(Saved entries)
□ □ □ □
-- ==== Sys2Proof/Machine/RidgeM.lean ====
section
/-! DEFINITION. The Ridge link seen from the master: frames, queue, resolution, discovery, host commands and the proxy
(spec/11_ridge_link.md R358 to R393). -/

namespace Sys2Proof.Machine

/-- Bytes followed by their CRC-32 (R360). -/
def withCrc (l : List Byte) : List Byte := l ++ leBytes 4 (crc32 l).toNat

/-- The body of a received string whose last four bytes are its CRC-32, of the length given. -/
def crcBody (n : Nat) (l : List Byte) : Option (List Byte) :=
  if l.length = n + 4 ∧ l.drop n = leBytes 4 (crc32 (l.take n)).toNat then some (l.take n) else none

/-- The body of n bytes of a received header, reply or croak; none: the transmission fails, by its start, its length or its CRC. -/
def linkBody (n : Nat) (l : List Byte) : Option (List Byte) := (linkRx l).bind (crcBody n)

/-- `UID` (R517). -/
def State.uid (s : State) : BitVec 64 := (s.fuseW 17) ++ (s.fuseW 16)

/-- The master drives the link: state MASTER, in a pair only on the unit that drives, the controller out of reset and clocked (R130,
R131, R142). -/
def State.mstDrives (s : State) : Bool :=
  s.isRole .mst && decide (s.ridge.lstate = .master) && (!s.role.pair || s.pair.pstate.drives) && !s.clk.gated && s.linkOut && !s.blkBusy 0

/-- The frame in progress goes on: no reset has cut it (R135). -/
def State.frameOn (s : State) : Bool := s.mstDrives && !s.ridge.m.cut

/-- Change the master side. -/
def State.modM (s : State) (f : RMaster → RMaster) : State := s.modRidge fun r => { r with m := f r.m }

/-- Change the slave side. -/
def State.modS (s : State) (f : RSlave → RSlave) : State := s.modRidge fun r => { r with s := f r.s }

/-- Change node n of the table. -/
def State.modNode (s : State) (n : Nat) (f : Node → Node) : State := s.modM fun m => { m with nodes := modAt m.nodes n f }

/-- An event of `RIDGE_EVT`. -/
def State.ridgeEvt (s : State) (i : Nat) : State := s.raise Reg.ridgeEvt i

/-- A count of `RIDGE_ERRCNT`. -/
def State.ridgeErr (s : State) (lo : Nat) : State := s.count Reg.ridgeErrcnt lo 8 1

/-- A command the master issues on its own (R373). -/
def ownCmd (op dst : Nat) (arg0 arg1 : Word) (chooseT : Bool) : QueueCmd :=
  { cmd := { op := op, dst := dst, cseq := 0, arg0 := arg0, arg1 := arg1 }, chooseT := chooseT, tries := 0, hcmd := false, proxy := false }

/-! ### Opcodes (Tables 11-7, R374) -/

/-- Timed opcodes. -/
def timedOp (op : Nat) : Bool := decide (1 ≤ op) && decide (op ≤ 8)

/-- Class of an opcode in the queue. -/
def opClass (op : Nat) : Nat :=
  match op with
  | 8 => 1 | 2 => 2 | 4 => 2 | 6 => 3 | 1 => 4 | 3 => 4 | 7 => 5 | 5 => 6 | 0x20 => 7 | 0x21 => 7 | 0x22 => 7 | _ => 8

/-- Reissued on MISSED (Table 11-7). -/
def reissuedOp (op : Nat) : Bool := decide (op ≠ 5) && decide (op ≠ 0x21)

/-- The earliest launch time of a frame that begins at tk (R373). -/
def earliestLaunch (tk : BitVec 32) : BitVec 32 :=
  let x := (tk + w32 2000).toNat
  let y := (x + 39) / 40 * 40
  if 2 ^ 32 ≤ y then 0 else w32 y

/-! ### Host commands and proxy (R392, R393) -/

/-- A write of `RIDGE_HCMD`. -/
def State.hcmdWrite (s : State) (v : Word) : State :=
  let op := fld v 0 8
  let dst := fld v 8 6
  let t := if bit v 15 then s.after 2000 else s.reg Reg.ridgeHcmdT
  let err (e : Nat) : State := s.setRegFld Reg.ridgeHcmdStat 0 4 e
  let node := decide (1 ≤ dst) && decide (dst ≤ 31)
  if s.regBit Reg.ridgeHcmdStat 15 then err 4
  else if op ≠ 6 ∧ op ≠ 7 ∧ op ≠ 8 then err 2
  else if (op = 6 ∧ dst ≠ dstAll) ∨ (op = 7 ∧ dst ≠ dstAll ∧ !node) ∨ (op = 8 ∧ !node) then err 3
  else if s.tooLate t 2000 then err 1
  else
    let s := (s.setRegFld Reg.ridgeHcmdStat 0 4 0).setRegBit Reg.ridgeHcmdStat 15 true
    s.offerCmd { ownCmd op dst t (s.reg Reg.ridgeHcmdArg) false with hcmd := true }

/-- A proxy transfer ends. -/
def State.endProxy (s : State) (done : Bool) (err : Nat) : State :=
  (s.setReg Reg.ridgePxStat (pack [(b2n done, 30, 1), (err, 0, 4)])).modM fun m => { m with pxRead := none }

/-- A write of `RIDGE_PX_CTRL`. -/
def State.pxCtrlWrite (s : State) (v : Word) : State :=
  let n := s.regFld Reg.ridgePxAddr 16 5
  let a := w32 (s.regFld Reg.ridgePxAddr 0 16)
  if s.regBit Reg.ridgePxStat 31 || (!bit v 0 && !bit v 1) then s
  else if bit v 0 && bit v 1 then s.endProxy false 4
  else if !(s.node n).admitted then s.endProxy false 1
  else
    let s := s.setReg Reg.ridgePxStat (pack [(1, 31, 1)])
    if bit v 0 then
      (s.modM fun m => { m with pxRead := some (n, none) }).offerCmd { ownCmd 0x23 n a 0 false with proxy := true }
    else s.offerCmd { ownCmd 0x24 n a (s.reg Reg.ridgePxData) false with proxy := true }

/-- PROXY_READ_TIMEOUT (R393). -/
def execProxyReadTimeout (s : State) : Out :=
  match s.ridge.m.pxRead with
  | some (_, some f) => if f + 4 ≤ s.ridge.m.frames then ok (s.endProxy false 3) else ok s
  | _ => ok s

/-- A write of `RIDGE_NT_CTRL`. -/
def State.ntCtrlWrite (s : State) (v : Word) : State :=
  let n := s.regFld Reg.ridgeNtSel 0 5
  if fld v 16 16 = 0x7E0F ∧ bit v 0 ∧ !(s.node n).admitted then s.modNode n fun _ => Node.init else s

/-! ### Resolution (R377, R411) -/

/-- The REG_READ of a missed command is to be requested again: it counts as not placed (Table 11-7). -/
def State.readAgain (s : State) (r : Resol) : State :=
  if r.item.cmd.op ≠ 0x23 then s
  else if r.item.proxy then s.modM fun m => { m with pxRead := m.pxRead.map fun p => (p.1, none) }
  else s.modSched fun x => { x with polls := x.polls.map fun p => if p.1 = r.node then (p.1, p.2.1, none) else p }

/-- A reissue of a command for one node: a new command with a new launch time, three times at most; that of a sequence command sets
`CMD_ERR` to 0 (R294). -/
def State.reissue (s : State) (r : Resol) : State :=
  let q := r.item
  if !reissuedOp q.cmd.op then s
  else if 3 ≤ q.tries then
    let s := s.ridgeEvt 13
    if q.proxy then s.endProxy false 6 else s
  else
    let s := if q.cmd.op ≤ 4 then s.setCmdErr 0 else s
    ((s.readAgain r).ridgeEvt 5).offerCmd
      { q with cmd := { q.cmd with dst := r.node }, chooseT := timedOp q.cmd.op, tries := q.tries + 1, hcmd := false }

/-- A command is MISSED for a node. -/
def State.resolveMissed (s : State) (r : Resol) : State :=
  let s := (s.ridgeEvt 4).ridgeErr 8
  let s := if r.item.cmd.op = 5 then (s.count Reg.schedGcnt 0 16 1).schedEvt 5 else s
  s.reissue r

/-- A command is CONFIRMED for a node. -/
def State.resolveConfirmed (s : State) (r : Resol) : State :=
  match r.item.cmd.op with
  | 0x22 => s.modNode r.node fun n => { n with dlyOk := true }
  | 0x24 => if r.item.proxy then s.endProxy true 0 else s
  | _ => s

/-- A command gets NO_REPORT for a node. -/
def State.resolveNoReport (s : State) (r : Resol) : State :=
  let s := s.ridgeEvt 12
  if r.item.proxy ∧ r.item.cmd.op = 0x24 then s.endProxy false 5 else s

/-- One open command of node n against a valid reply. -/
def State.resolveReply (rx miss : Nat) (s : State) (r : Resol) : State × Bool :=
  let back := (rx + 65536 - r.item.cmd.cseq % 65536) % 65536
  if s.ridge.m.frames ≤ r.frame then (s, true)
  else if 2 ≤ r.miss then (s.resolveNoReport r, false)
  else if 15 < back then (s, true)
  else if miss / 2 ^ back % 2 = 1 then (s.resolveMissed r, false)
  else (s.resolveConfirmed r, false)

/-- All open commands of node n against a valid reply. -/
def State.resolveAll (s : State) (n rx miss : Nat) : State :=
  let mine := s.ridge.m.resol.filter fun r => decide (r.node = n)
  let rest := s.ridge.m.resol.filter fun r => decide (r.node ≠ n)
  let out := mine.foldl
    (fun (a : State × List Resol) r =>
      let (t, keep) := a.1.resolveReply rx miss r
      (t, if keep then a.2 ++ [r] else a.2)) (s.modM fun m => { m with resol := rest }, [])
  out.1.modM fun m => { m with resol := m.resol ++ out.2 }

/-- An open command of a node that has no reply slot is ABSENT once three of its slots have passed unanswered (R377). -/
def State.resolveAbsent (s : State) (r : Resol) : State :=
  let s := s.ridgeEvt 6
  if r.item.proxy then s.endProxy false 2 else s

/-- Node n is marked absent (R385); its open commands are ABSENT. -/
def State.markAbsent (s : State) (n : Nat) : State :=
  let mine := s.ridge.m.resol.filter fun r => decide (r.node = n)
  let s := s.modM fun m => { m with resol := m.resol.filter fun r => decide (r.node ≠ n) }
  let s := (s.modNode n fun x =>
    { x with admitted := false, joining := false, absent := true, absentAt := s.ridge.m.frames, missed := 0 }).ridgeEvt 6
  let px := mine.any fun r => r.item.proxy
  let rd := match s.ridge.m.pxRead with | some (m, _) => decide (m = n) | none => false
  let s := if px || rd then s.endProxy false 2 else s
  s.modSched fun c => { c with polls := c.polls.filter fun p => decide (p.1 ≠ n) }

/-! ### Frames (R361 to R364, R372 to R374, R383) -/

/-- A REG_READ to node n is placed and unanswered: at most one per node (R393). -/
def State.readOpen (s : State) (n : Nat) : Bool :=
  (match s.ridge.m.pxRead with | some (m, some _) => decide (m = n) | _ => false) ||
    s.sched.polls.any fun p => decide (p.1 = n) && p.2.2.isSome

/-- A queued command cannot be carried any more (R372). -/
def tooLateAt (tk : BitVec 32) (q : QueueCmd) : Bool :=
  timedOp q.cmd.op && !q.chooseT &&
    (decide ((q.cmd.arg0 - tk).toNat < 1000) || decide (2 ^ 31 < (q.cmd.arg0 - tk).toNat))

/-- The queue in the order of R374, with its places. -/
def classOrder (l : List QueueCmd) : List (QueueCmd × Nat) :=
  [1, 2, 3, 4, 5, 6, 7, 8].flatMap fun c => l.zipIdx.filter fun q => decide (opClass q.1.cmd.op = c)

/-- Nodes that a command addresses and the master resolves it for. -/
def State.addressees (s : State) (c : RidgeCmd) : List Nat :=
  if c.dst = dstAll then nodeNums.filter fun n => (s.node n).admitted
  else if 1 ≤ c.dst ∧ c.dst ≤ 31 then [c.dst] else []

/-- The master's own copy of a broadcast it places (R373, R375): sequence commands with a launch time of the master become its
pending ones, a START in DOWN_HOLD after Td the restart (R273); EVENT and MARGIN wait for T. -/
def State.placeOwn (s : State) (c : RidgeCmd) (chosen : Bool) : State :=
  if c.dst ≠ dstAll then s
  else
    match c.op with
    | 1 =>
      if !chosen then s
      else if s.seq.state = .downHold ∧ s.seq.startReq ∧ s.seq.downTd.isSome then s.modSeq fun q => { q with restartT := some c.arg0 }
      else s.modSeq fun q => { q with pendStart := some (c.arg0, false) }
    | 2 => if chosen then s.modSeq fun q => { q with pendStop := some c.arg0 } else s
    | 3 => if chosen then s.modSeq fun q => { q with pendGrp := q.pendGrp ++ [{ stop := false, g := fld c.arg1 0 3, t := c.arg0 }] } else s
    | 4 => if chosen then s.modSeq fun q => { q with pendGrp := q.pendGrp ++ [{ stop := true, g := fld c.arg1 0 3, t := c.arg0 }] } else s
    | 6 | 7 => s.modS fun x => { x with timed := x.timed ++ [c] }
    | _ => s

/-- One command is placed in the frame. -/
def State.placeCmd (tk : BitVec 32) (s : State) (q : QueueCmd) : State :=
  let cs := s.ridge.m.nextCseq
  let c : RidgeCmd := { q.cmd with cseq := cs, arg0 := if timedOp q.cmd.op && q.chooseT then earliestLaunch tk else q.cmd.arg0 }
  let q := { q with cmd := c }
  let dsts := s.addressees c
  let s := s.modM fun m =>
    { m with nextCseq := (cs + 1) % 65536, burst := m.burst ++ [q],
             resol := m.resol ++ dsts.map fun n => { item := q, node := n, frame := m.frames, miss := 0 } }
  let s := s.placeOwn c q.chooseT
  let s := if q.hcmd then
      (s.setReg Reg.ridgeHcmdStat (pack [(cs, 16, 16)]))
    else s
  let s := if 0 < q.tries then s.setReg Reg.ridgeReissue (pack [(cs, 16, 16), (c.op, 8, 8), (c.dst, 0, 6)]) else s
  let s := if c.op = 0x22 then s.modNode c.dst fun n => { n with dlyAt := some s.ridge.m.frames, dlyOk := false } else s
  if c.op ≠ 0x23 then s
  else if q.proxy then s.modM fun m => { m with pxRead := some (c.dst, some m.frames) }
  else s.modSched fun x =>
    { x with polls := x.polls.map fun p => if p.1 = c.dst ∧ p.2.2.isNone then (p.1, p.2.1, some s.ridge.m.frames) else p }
□ □ □ □
▶ **Exercise aim**
Beginning with the first line above, could you copy every line exactly, up to and including the one with "def State.mstDrives (s"?

▶ **Exercise result**
-- ==== Sys2Proof/Machine/RidgeM.lean ====
section
/-! DEFINITION. The Ridge link seen from the master: frames, queue, resolution, discovery, host commands and the proxy
(spec/11_ridge_link.md R358 to R393). -/

namespace Sys2Proof.Machine

/-- Bytes followed by their CRC-32 (R360). -/
def withCrc (l : List Byte) : List Byte := l ++ leBytes 4 (crc32 l).toNat

/-- The body of a received string whose last four bytes are its CRC-32, of the length given. -/
def crcBody (n : Nat) (l : List Byte) : Option (List Byte) :=
  if l.length = n + 4 ∧ l.drop n = leBytes 4 (crc32 (l.take n)).toNat then some (l.take n) else none

/-- The body of n bytes of a received header, reply or croak; none: the transmission fails, by its start, its length or its CRC. -/
def linkBody (n : Nat) (l : List Byte) : Option (List Byte) := (linkRx l).bind (crcBody n)

/-- `UID` (R517). -/
def State.uid (s : State) : BitVec 64 := (s.fuseW 17) ++ (s.fuseW 16)

/-- The master drives the link: state MASTER, in a pair only on the unit that drives, the controller out of reset and clocked (R130,
R131, R142). -/
def State.mstDrives (s : State) : Bool :=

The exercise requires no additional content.